Comparisons between groups reported for natural log transformed data in the subsequent row (log transformation performed to approximate normality)

After also adjusting for BMI Z-scores, all aforementioned differences persisted (p<0.08) at the radius and became more significant at the tibia (p<0.05).

After adjusting for physical activity, represented by the log-transformed metabolic equivalents estimated from the Oxford Physical Activity Questionnaire, the estimates of differences in stiffness and failure load were reduced. In an age-adjusted analysis of mediation by physical activity of the association between ASD status and bone strength estimates, total natural indirect effects were large but not statistically significant: 5.3 kN/mm (95% CI −15.5, 4.8 kN/mm; p=0.30) of the overall 13.0 kN/mm compressive stiffness deficit (41%) at the radius and 6.8 kN/mm (95% CI −22.4, 8.7; p=0.39) of the overall 27.0 kN/mm deficit (25%) at the tibia. For failure load, physical activity mediated −0.25 kN (95% CI −0.75, 0.24; p=0.31) of the overall 0.64 kN deficit (39%) in ASD vs. TDC at the radius and −0.31 kN (95% CI −1.06, 0.43; p=0.41) of the overall 1.39 kN deficit (22%) at the tibia.

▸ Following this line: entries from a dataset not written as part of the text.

/-- R175, steps 1 to 5: DECODE's checks before the chunk walk, in order. -/
def Obligations.DecodeChecksInOrder : Prop :=
  ∀ (s : State) (scale : Byte), ∃ t, exec (.decode scale) s = .next t ∧
    (if 2 ^ 32 < s.cmd.base.toNat + s.cmd.len.toNat then FailedWith .badBuffer s.res s t
    else if scale ≠ 1#8 ∧ scale ≠ 2#8 ∧ scale ≠ 4#8 then FailedWith .invalidScale s.res s t
    else if s.cmd.len.toNat < 8 then FailedWith .truncatedInput s.res s t
    else
      (¬Claims.HasSignature s → FailedWith .badSignature s.res s t)
      ∧ (Claims.HasSignature s →
        if s.cmd.len.toNat < 29 then FailedWith .truncatedInput s.res s t
        else
          (¬Claims.HasIhdr s → FailedWith .badIhdr s.res s t)
          ∧ (Claims.HasIhdr s → Claims.UnsupportedHeader s → FailedWith .unsupportedIhdr { s.res with
              width := s.be32 16, height := s.be32 20
              fmt := s.res.fmt.extractLsb' 16 16 ++ s.inByte 25 ++ s.inByte 24 } s t)))

/-- R97, R111, R113, R123 to R126: DECODE on a supported header, from the chunk walk to the first request. In the last case
`v` is the state as R126 initialises it, and the request is the one R127 to R129 issue from it. Both line buffers
are all zero (R45); what `Dict`, `Out` and the slots of `Acc` not used hold is free (R44, R47, R48; log 3, log 16). -/
def Obligations.DecodeReachesItsFirstRequest : Prop :=
  ∀ (s : State) (scale : Byte), s.cmd.base.toNat + s.cmd.len.toNat ≤ 2 ^ 32 → scale = 1#8 ∨ scale = 2#8 ∨ scale = 4#8 →
    29 ≤ s.cmd.len.toNat → Claims.HasSignature s → Claims.HasIhdr s → ¬Claims.UnsupportedHeader s →
    ∃ t u, exec (.decode scale) s = .next t
      ∧ u = walk (walkFuel s) (walkInit (Claims.headerLoaded { s with cmd := { s.cmd with op := .decode, scale := scale } }))
      ∧ (let n := u.tab.idx.length
        let res1 : Results := { u.res with
          nidat := BitVec.ofNat 32 n, paln := 0#7 ++ u.tab.trnsN ++ 0#7 ++ u.tab.plteN }
        let w := (s.be32 16).toNat / scale.toNat
        let h := (s.be32 20).toNat / scale.toNat
        let res2 : Results := { res1 with outW := BitVec.ofNat 32 w, outH := BitVec.ofNat 32 h }
        let stride := (s.be32 16).toNat * Claims.bppOf (s.inByte 25) (s.inByte 24)
        if n = 0 then FailedWith .noIdat res1 s t
        else if w = 0 ∨ h = 0 then FailedWith .zeroOutput res2 s t
        else if 32768 < stride then FailedWith .capacity res2 s t
        else
          t.phase = .engine ∧ t.status = s.status ∧ t.presented = s.presented ∧ SameOutside s t
            ∧ t.drv.req.parseHdr = true ∧ t.drv.first = false ∧ t.drv.req.outOfs = 0#15 ∧ t.drv.req.outCap = 32768#16
            ∧ ∃ v : State, t = issueRequest v
              ∧ v = { s with
                  cmd := { s.cmd with op := .decode, scale := scale }
                  hdr := { (Claims.headerLoaded s).hdr with
                    stride := stride, outW := BitVec.ofNat 31 w, outH := BitVec.ofNat 31 h }
                  tab := u.tab, res := { res2 with stride := BitVec.ofNat 32 stride, rows := 0#32 }
                  drv := { s.drv with ci := 0#16, curOfs := 0#32, dictOfs := 0#15, first := true, fresh := false }
                  engine := .atReset, dict := v.dict, line := v.line, pix := v.pix, draws := v.draws }
              ∧ v.line.slPos = 0 ∧ v.line.f = 0#3 ∧ v.line.y = 0
              ∧ (∀ k, byteAt v.line.cur k = 0#8 ∧ byteAt v.line.prev k = 0#8)
              ∧ (scale ≠ 1#8 → ∀ j, j < w → sumAt v.pix.acc j = ⟨0#16, 0#16, 0#16⟩))

/-! ## The engine port -/

/-- R129 with R127: what a request carries. Every entry skipped is used up, and the entry reached has input left or is the
last (R127); HAS_MORE = 1 exactly when the slice is not empty (R128). -/
def Obligations.RequestCarriesTheCurrentSlice : Prop :=
  ∀ s : State, s.drv.ci.toNat < s.tab.idx.length → s.tab.idx.length ≤ 64 →
    ∃ ci : Nat, s.drv.ci.toNat ≤ ci ∧ ci < s.tab.idx.length ∧
      (let t := issueRequest s
      let e := s.tab.idx.getD ci ⟨0#32, 0#32⟩
      let ofs := if ci = s.drv.ci.toNat then s.drv.curOfs else 0#32
      t = { s with phase := .engine, drv := { s.drv with
          ci := BitVec.ofNat 16 ci, curOfs := ofs, first := false
          req := ⟨s.cmd.base + e.ptr + ofs, BitVec.ofNat 32 (e.len.toNat - ofs.toNat), s.drv.dictOfs,
            BitVec.ofNat 16 (32768 - s.drv.dictOfs.toNat), s.drv.first, decide (0 < e.len.toNat - ofs.toNat)⟩ } }
      ∧ (ci + 1 < s.tab.idx.length → 0 < e.len.toNat - ofs.toNat)
      ∧ ∀ j, s.drv.ci.toNat ≤ j → j < ci →
          (s.tab.idx.getD j ⟨0#32, 0#32⟩).len.toNat - (if j = s.drv.ci.toNat then s.drv.curOfs.toNat else 0) = 0)

/-- R130, R55: an answer that keeps to its slice. The bytes land in `Dict` from `out_ofs` on, and nowhere else. -/
def Obligations.EngineStepWritesItsSlice : Prop :=
  ∀ (s : State) (a : Answer) (as : List Answer) (ts : List Turn), s.turns = .engine :: ts → s.engineQ = a :: as →
    s.phase = .engine → answerInSlice s.drv.req a = true →
    ∃ t, step s = .next t
      ∧ t = { s with
          turns := ts, engineQ := as, phase := .consume, engine := a.newE, dict := t.dict
          drv := { s.drv with resp := a.resp, fresh := true } }
      ∧ ∀ k, t.dict.read k =
          if s.drv.req.outOfs.toNat ≤ k ∧ k < s.drv.req.outOfs.toNat + a.bytes.length then
            a.bytes.getD (k - s.drv.req.outOfs.toNat) 0#8
          else s.dict.read k

/-- R190: the engine port accepts a response only in phase ENGINE. An answer whose bytes are not the granted slice's is refused (93
U10 `refuse`); that this covers an answer with another number of bytes than its in-bounds count is the model's choice (log 6,
DESIGN CHOICE), and so is the refusal's name. -/
def Obligations.EngineAnswersOutOfTurnChangeNothing : Prop :=
  ∀ (s : State) (a : Answer) (as : List Answer) (ts : List Turn), s.turns = .engine :: ts → s.engineQ = a :: as →
    (s.phase ≠ .engine → step s = .next { s with turns := ts, engineQ := as })
    ∧ (s.phase = .engine → answerInSlice s.drv.req a = false → step s = .refused .engineOutsideSlice)

/-- R134 to R136: a response in bounds and not ERROR is taken. -/
def Obligations.ResponseInBoundsIsTaken : Prop :=
  ∀ s : State, s.drv.fresh = true → s.drv.resp.consumed.toNat ≤ s.drv.req.inLen.toNat →
    s.drv.resp.written.toNat ≤ s.drv.req.outCap.toNat → s.drv.dictOfs.toNat + s.drv.resp.written.toNat ≤ 32768 →
    ∀ i ∈ [Instr.needMoreInput, .hasMoreOutput, .streamDone],
      exec i s = .next { s with drv := { s.drv with
        fresh := false
        curOfs := s.drv.curOfs + s.drv.resp.consumed
        spPos := BitVec.ofNat 16 s.drv.dictOfs.toNat
        spEnd := BitVec.ofNat 16 (s.drv.dictOfs.toNat + s.drv.resp.written.toNat)
        dictOfs := if s.drv.dictOfs.toNat + s.drv.resp.written.toNat = 32768 then 0#15
          else BitVec.ofNat 15 (s.drv.dictOfs.toNat + s.drv.resp.written.toNat) } }

/-- R134: the bounds come first, then the status ERROR. -/
def Obligations.BadResponsesFail : Prop :=
  ∀ s : State,
    ((s.drv.req.inLen.toNat < s.drv.resp.consumed.toNat ∨ s.drv.req.outCap.toNat < s.drv.resp.written.toNat) →
      (∃ t, exec .streamError s = .next t ∧ FailedWith .engineProtocol s.res s t)
      ∧ (s.drv.fresh = true → ∀ i ∈ [Instr.needMoreInput, .hasMoreOutput, .streamDone],
        ∃ t, exec i s = .next t ∧ FailedWith .engineProtocol s.res s t))
    ∧ (s.drv.resp.consumed.toNat ≤ s.drv.req.inLen.toNat → s.drv.resp.written.toNat ≤ s.drv.req.outCap.toNat →
      ∃ t, exec .streamError s = .next t ∧ FailedWith .inflateError s.res s t)

/-- R140 with R139: the end of a span with scanlines missing. -/
def Obligations.SpanEndGoesOnOrFails : Prop :=
  ∀ s : State, s.drv.fresh = false →
    let advance : Prop := s.drv.curOfs = (s.tab.idx.getD s.drv.ci.toNat ⟨0#32, 0#32⟩).len
      ∧ s.drv.ci.toNat + 1 < s.tab.idx.length
    let u : State := { s with drv := { s.drv with
      ci := if advance then s.drv.ci + 1#16 else s.drv.ci, curOfs := if advance then 0#32 else s.drv.curOfs } }
    let more : Prop := 0 < (s.tab.idx.getD u.drv.ci.toNat ⟨0#32, 0#32⟩).len.toNat - u.drv.curOfs.toNat
      ∨ u.drv.ci.toNat + 1 < s.tab.idx.length
    let stalled : Prop := s.drv.resp.consumed = 0#32 ∧ s.drv.resp.written = 0#16
    (∃ t, exec .streamDone s = .next t ∧ FailedWith .streamTruncated s.res s t)
    ∧ (∃ t, exec .needMoreInput s = .next t ∧
        (¬more → FailedWith .streamTruncated s.res s t) ∧ (more → stalled → FailedWith .engineProtocol s.res s t)
        ∧ (more → ¬stalled → t = issueRequest u))
    ∧ (∃ t, exec .hasMoreOutput s = .next t ∧
        (stalled → FailedWith .engineProtocol s.res s t) ∧ (¬stalled → t = issueRequest u))

/-! ## Filters -/

/-- R142: the first byte of a record latches its filter. -/
def Obligations.FilterByteIsLatched : Prop :=
  ∀ p ∈ Claims.filterTable, ∀ s : State, s.line.slPos = 0 →
    exec p.1 s = .next { s with
      drv := { s.drv with spPos := s.drv.spPos + 1#16 }, line := { s.line with f := p.2.1, slPos := 1 } }

/-- R143 and R112: a byte that is no filter, and a pair that is no pixel format, fail. -/
def Obligations.InvalidFiltersAndFormatsFail : Prop :=
  ∀ (s : State) (v c d : Byte), (∃ t, exec (.badFilter v) s = .next t ∧ FailedWith .badFilter s.res s t)
    ∧ (∃ t, exec (.unsupportedPixfmt c d) s = .next t ∧ FailedWith .unsupportedIhdr s.res s t)

/-- R144, R145: a data byte before the last of its row. -/
def Obligations.DataByteIsReconstructed : Prop :=
  ∀ p ∈ Claims.filterTable, ∀ s : State, 0 < s.line.slPos → s.line.slPos ≠ s.hdr.stride →
    let i := s.line.slPos - 1
    let bpp := s.hdr.bpp.toNat
    let a := if bpp ≤ i then byteAt s.line.cur (i - bpp) else 0#8
    let b := byteAt s.line.prev i
    let c := if bpp ≤ i then byteAt s.line.prev (i - bpp) else 0#8
    ∃ t, exec p.1 s = .next t
      ∧ t = { s with
          drv := { s.drv with spPos := s.drv.spPos + 1#16 }
          line := { s.line with cur := t.line.cur, slPos := s.line.slPos + 1 } }
      ∧ ∀ k, byteAt t.line.cur k = if k = i then s.dict.read s.drv.spPos.toNat + p.2.2 a b c else byteAt s.line.cur k

/-- R144, R145, R153: the S-th data byte is stored, and the row's end is the pixel format's instruction on that state. -/
def Obligations.LastDataByteRunsThePixelFormat : Prop :=
  ∀ p ∈ Claims.filterTable, ∀ s : State, 0 < s.line.slPos → s.line.slPos = s.hdr.stride →
    let i := s.line.slPos - 1
    let bpp := s.hdr.bpp.toNat
    let a := if bpp ≤ i then byteAt s.line.cur (i - bpp) else 0#8
    let b := byteAt s.line.prev i
    let c := if bpp ≤ i then byteAt s.line.prev (i - bpp) else 0#8
    ∃ cur : Buffer Byte,
      (∀ k, byteAt cur k = if k = i then s.dict.read s.drv.spPos.toNat + p.2.2 a b c else byteAt s.line.cur k)
      ∧ exec p.1 s = exec (decodePixfmt (s.hdr.c ++ s.hdr.d)) { s with
          drv := { s.drv with spPos := s.drv.spPos + 1#16 }
          line := { s.line with cur := cur, slPos := s.line.slPos + 1 } }

/-- R146 to R149: the predictors without a comparison, the Average sum taken exactly. -/
def Obligations.SimplePredictorsAreExact : Prop :=
  ∀ a b c : Byte, predNone a b c = 0#8 ∧ predSub a b c = a ∧ predUp a b c = b
    ∧ (predAverage a b c).toNat = (a.toNat + b.toNat) / 2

After adjusting for log-transformed calcium intake, differences between groups for stiffness and failure load weakened at the radius and remained significant at the tibia. Mediation by calcium intake of the association between ASD status and bone strength estimates were modest at the radius (20% to 24%) and negligible at the tibia (−6 to −3%) and none were significant (p>0.3).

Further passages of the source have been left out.